Congratulations. This little message is for all winners of Friday’s Schoolboy Cricketer of the year show who are still savouring their moment of glory after a full season of hard work under the blistering sun.
This show, which has deep roots of over three decades, has seen cricketers in the calibre of Ranjan Madugalle, Arjuna Ranatunge, Roshan Mahanama, Marvan Atapattu, Muttiah Muralitharan, and also Sri Lanka’s youngest batting prodigy Dinesh Chandimal who claimed the accolade last year, walk down that aisle and stand gleaming above the rest of the best to be crowned as the Schoolboy Cricketer of the year.
Undoubtedly you are the best of the cricketing talent in the island and it is you who will take the game of cricket deep into the first century of the second millennium.
Yet, unlike the cricketers of yester-year, there will be many pots of gold along the way and also pit falls that may suck you into a journey of no return.
There will be many who would tell you about the good side of cricket, but I have chosen today to talk to you about the ugly side of it.
Now you must be fully aware of the drama that is taking place in England on match fixing and the shame on the names of the cricketers who are being dragged along the streets of London, during this holy month of Ramadan.
Match fixing and Pakistan cricket are getting far too familiar and it does not augur well for the modern game of cricket at all.
Adding insult to injury embroiled in the saga is the captain of the Pakistan team Salman Butt who took over the captaincy from former skipper Mohammed Afridi only during this English summer along with teenager Mohammed Aamir and co-seamer Mohammed Asif who is not a new comer to controversy.

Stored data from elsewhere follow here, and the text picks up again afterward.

-- ==== Sys2Proof/Laws/PerInstr.lean ====
section
/-! SUPPORT. Statements about every command as syntax, one lemma per constructor. -/

namespace Sys2Proof.Laws

open Sys2Proof

/-- The encoded word of a well-formed command has the command's opcode in OP and 0 in RSV (spec/30_encoding.md R60, R63, R74). -/
def EncodedFields.Statement (i : Instr) : Prop :=
  i.wf = true → opField (encode i) = i.opcode ∧ rsvField (encode i) = 0

theorem EncodedFields.nop : EncodedFields.Statement .nop := fun _ => by decide

theorem EncodedFields.clear : EncodedFields.Statement .clear := fun _ => by decide

theorem EncodedFields.setPixel (x y c : Nat) : EncodedFields.Statement (.setPixel x y c) := fun h => by
  simp only [Instr.wf, fitsCoord, fitsColour, Bool.and_eq_true, decide_eq_true_eq] at h
  obtain ⟨h1, h2, -⟩ := enc_fields (op := 2) (by decide) h.1.1 h.1.2 h.2
  exact ⟨h1, h2⟩

theorem EncodedFields.getPixel (x y : Nat) : EncodedFields.Statement (.getPixel x y) := fun h => by
  simp only [Instr.wf, fitsCoord, Bool.and_eq_true, decide_eq_true_eq] at h
  obtain ⟨h1, h2, -⟩ := enc_fields (op := 3) (c := 0) (by decide) h.1 h.2 (by decide)
  exact ⟨h1, h2⟩

theorem EncodedFields.decode (x y : Nat) : EncodedFields.Statement (.decode x y) := fun h => by
  simp only [Instr.wf, fitsCoord, Bool.and_eq_true, decide_eq_true_eq] at h
  obtain ⟨h1, h2, -⟩ := enc_fields (op := 4) (c := 0) (by decide) h.1 h.2 (by decide)
  exact ⟨h1, h2⟩

theorem EncodedFields.readByte (index : Nat) : EncodedFields.Statement (.readByte index) := fun h => by
  simp only [Instr.wf, fitsCoord, decide_eq_true_eq] at h
  obtain ⟨h1, h2, -⟩ := enc_fields (op := 5) (y := 0) (c := 0) (by decide) h (by decide) (by decide)
  exact ⟨h1, h2⟩

theorem EncodedFields.init : EncodedFields.Statement .init := fun _ => by decide

theorem EncodedFields.update : EncodedFields.Statement .update := fun _ => by decide

end Sys2Proof.Laws
end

In 2006, there was a cricket controversy involving Asif, after he tested positive for anabolic steroid, Nandrolone, before having a ban imposed on him overturned on appeal. He was later withdrawn from Pakistan's World Cup squad with an unrelated injury. Further cricket controversy followed when he was detained in Dubai suspected of having drugs on his person and was then found to have tested positive to a banned substance during the Indian Premier League. And now in his third act outside the niceties of cricket he is accused by the News of the World of deliberately bowling no-balls in return for payment from betting syndicates.
Even prior to this the Pakistan team was accused of being involved in match fixing controversies including the first Test in their last tour to Sri Lanka in Galle where from a certain match winning situation they succumbed to a surprise defeat which sparked of many an insinuation, but, now once again in London this particular match has come into focus.

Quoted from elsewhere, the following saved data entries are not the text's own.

-- ==== Sys2Proof/Laws/Safety.lean ====
section
/-! SUPPORT. Every transaction of a sequence and every response is framed (spec/30_encoding.md R67, R69, R70). -/

namespace Sys2Proof.Machine

open Sys2Proof

theorem cmdTx_framed (c : Config) (b : Byte) : (cmdTx c b).framed c := ⟨rfl, .inl rfl⟩

theorem dataTx_framed (c : Config) (b : Byte) : (dataTx c b).framed c := ⟨rfl, .inr rfl⟩

theorem windowTxs_framed {c : Config} {t : Transaction} (h : t ∈ windowTxs c) : t.framed c := by
  obtain ⟨b, -, rfl⟩ := List.mem_map.mp h
  exact cmdTx_framed c b

theorem rowTxs_framed {s : State} {p : Nat} {t : Transaction} (h : t ∈ rowTxs s p) : t.framed s.cfg := by
  obtain ⟨col, -, rfl⟩ := List.mem_map.mp h
  exact dataTx_framed _ _

theorem pagesFrom_framed {s : State} {p : Nat} {t : Transaction} (h : t ∈ pagesFrom s p) : t.framed s.cfg := by
  obtain ⟨q, -, h⟩ := List.mem_flatMap.mp h
  rcases List.mem_cons.mp h with rfl | h
  · exact cmdTx_framed _ _
  · exact rowTxs_framed h

theorem transferTxs_framed {s : State} {t : Transaction} (h : t ∈ transferTxs s) : t.framed s.cfg :=
  (List.mem_append.mp h).elim windowTxs_framed pagesFrom_framed

/-- All that is still to come of a sequence is framed (R70, spec/42_page_sequencer.md R116). -/
theorem seqRest_framed {s : State} {t : Transaction} (h : t ∈ seqRest s) : t.framed s.cfg := by
  unfold seqRest at h
  split at h
  · simp at h
  · rcases List.mem_append.mp h with h | h
    · obtain ⟨b, -, rfl⟩ := List.mem_map.mp (List.mem_of_mem_drop h)
      exact cmdTx_framed _ _
    · exact transferTxs_framed (s := s.clearFb) h
  · exact transferTxs_framed (s := s.clearFb) h
  · exact (List.mem_append.mp h).elim (fun h => windowTxs_framed (List.mem_of_mem_drop h)) pagesFrom_framed
  · exact pagesFrom_framed h
  · exact (List.mem_append.mp h).elim (fun h => rowTxs_framed (List.mem_of_mem_drop h)) pagesFrom_framed

/-- Every response the block forms is framed (R67, R69). -/
theorem rspWord_framed (st : Status) (inr : Bool) (idx : Nat) (data : Byte) : rspFramed (rspWord st inr idx data) := by
  obtain ⟨h1, -, h3, -, -⟩ := rspFields_toNat (rspWord st inr idx data)
  rw [rspWord_toNat] at h1 h3
  have hd := data.isLt
  have hb : inr.toNat < 2 := by cases inr <;> decide
  have hs : (statusCode st).toNat ≤ 3 := by cases st <;> decide
  refine ⟨?_, BitVec.eq_of_toNat_eq (by rw [h3, BitVec.toNat_ofNat]; omega)⟩
  rw [BitVec.le_def, h1, BitVec.toNat_ofNat]
  omega

end Sys2Proof.Machine
end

A few decades ago when Test cricket was the only form of top cricket the authorities felt being a five day affair the game was losing its sheen. After much deliberation they found a way of finishing a cricket match in just one day and thus the Limited overs version was born. Even the limited overs version was ambling along till the more populated Indian sub-continent grabbed momentum and became the major player in the symphony.
With the cricket in India-Pakistan becoming money spinning engagements there were a series of matches conducted in Sharjah, but, all matches at this venue had to be taken off under controversial circumstances.

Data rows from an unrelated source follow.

-- ==== Sys2Proof/Tests/Slice0.lean ====
section
/-! SUPPORT. Tests: ill-formed terms are refused, words written out from the spec's encodings decode, one-step tests with the
results of spec/95_test_vectors.md, and for each statement a state that meets its hypotheses. -/

namespace Sys2Proof.Tests

open Sys2Proof Sys2Proof.Machine

/-! ### WellFormed: each check refuses an ill-formed term (spec/30_encoding.md R60; spec/00_scope.md R6, R7) -/

theorem test_wf_x_too_wide : (Instr.setPixel 65536 0 0).wf = false := by decide
theorem test_wf_y_too_wide : (Instr.setPixel 0 65536 0).wf = false := by decide
theorem test_wf_colour_too_wide : (Instr.setPixel 0 0 256).wf = false := by decide
theorem test_wf_getPixel_too_wide : (Instr.getPixel 65536 0).wf = false ∧ (Instr.getPixel 0 65536).wf = false := by decide
theorem test_wf_decode_too_wide : (Instr.decode 65536 0).wf = false ∧ (Instr.decode 0 65536).wf = false := by decide
theorem test_wf_index_too_wide : (Instr.readByte 65536).wf = false := by decide
theorem test_wf_field_maximum : (Instr.setPixel 65535 65535 255).wf = true := by decide

/-- `Config.default` with another geometry. -/
def geometry (w h : Nat) : Config := { Config.default with width := w, height := h }

theorem test_config_no_columns : (geometry 0 64).legal = false := by decide
theorem test_config_too_wide : (geometry 257 64).legal = false := by decide
theorem test_config_half_page : (geometry 128 60).legal = false := by decide
theorem test_config_no_pages : (geometry 128 0).legal = false := by decide
theorem test_config_too_many_pages : (geometry 128 72).legal = false := by decide
theorem test_config_corners : (geometry 1 8).legal = true ∧ (geometry 256 64).legal = true := by decide
theorem test_wrapWidth_zero : ({ HostParams.default with wrapWidth := 0 } : HostParams).legal = false := by decide
theorem test_wrapWidth_too_wide : ({ HostParams.default with wrapWidth := 65536 } : HostParams).legal = false := by decide

/-! ### Decode: words of the spec (spec/95_test_vectors.md 2.1-2.6), and the table's own bits (R63) -/

theorem test_decode_nop : decodeWord 0x00FFFFFFFFFF#48 = .ok .nop := by decide
theorem test_decode_clear : decodeWord 0x10FFFFFFFFFF#48 = .ok .clear := by decide
theorem test_decode_setPixel : decodeWord 0x20007F003F01#48 = .ok (.setPixel 127 63 1) := by decide
/-- Bit by bit: OP 0010, RSV 0000, X 5, Y 10, C 1. -/
theorem test_decode_setPixel_bits :
    decodeWord 0b001000000000000000000101000000000000101000000001#48 = .ok (.setPixel 5 10 1) := by decide
theorem test_decode_getPixel : decodeWord 0x3000C8000000#48 = .ok (.getPixel 200 0) := by decide
theorem test_decode_decode : decodeWord 0x400040002100#48 = .ok (.decode 64 33) := by decide
theorem test_decode_readByte : decodeWord 0x5003FF000000#48 = .ok (.readByte 1023) := by decide
theorem test_decode_readByte_ignores_y_and_c : decodeWord 0x500000123456#48 = .ok (.readByte 0) := by decide
theorem test_decode_init : decodeWord 0x600000000000#48 = .ok .init := by decide
theorem test_decode_update : decodeWord 0x700000000000#48 = .ok .update := by decide
theorem test_decode_rsv_first : decodeWord 0xFF0000000000#48 = .error .reservedBits := by decide
theorem test_decode_reserved_opcode :
    decodeWord 0x800000000000#48 = .error .reservedOpcode ∧ decodeWord 0xF00000000000#48 = .error .reservedOpcode := by decide
/-- The examples of R74. -/
theorem test_encode_examples :
    encode (.setPixel 1 9 1) = 0x200001000901#48 ∧ encode .update = 0x700000000000#48 ∧
      encode (.readByte 1023) = 0x5003FF000000#48 := by decide
theorem test_asm : (Instr.setPixel 5 10 1).asm = "SET_PIXEL 5, 10, 1" := by decide
theorem test_decodeTableWord : decodeTableWord 48 0x400005000A00 = some (.decode 5 10) := by decide
theorem test_decodeTableWord_illegal : decodeTableWord 48 0x800000000000 = none := by decide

Then in another explosion former South African cricket captain – the late Hanse Cronje was shamed and removed from his captaincy for match fixing and so was former Indian captain Mohammed Azharuddin and also the former Pakistan cricket captain Salim Malik.
Not only these mentioned there are other cricketers who have been forced to cut short their careers after they were caught stuck with match fixing.
Earlier a very senior cricket official once explained how this vicious circle operates. Initially the interested parties make connections with people who are connected to the cricketers or with places that the cricketers frequent. At these points the racketeers get introductions to the cricketers and pose off as very influential and moneyed persons and gain their confidence. Once they develop the association they keep embroiling the unsuspecting cricketer till they take him to a point of no return and from that point onwards they keep usurping information from the cricketers disregarding the future of their careers. Finally when the curtain falls the cricketer has already walked to the point of no return and from there what happens becomes public knowledge and most occasions the accused cricketer does not cross the boundary line anymore.
This is the worst situation in cricket. Besides this the other major demeanour is being indicted and proclaimed of taking unauthorized performance enhancing drugs. Though this is a lesser offence than match fixing, it is another avenue that a budding cricketer must not try to tread upon.
The third is the general code of discipline a cricketer must follow.
The above mentioned are the avenues that you must be aware of and try to abhor on all counts. Anyway if one could hit the right pitch in cricket he would be a wealthy person in today’s context. At the same time if you can remain within the general disciplines and follow the code of ethics you could have a future in the game.
The ones who have shamed themselves and the country have dragged the game in to muddy waters. But, at the same time there are players like Sachin Tendulkar, Roshan Mahanama and Mahela Jayawardena who are still in the game or have moved out gracefully but have not sought short cuts to fame money and glory.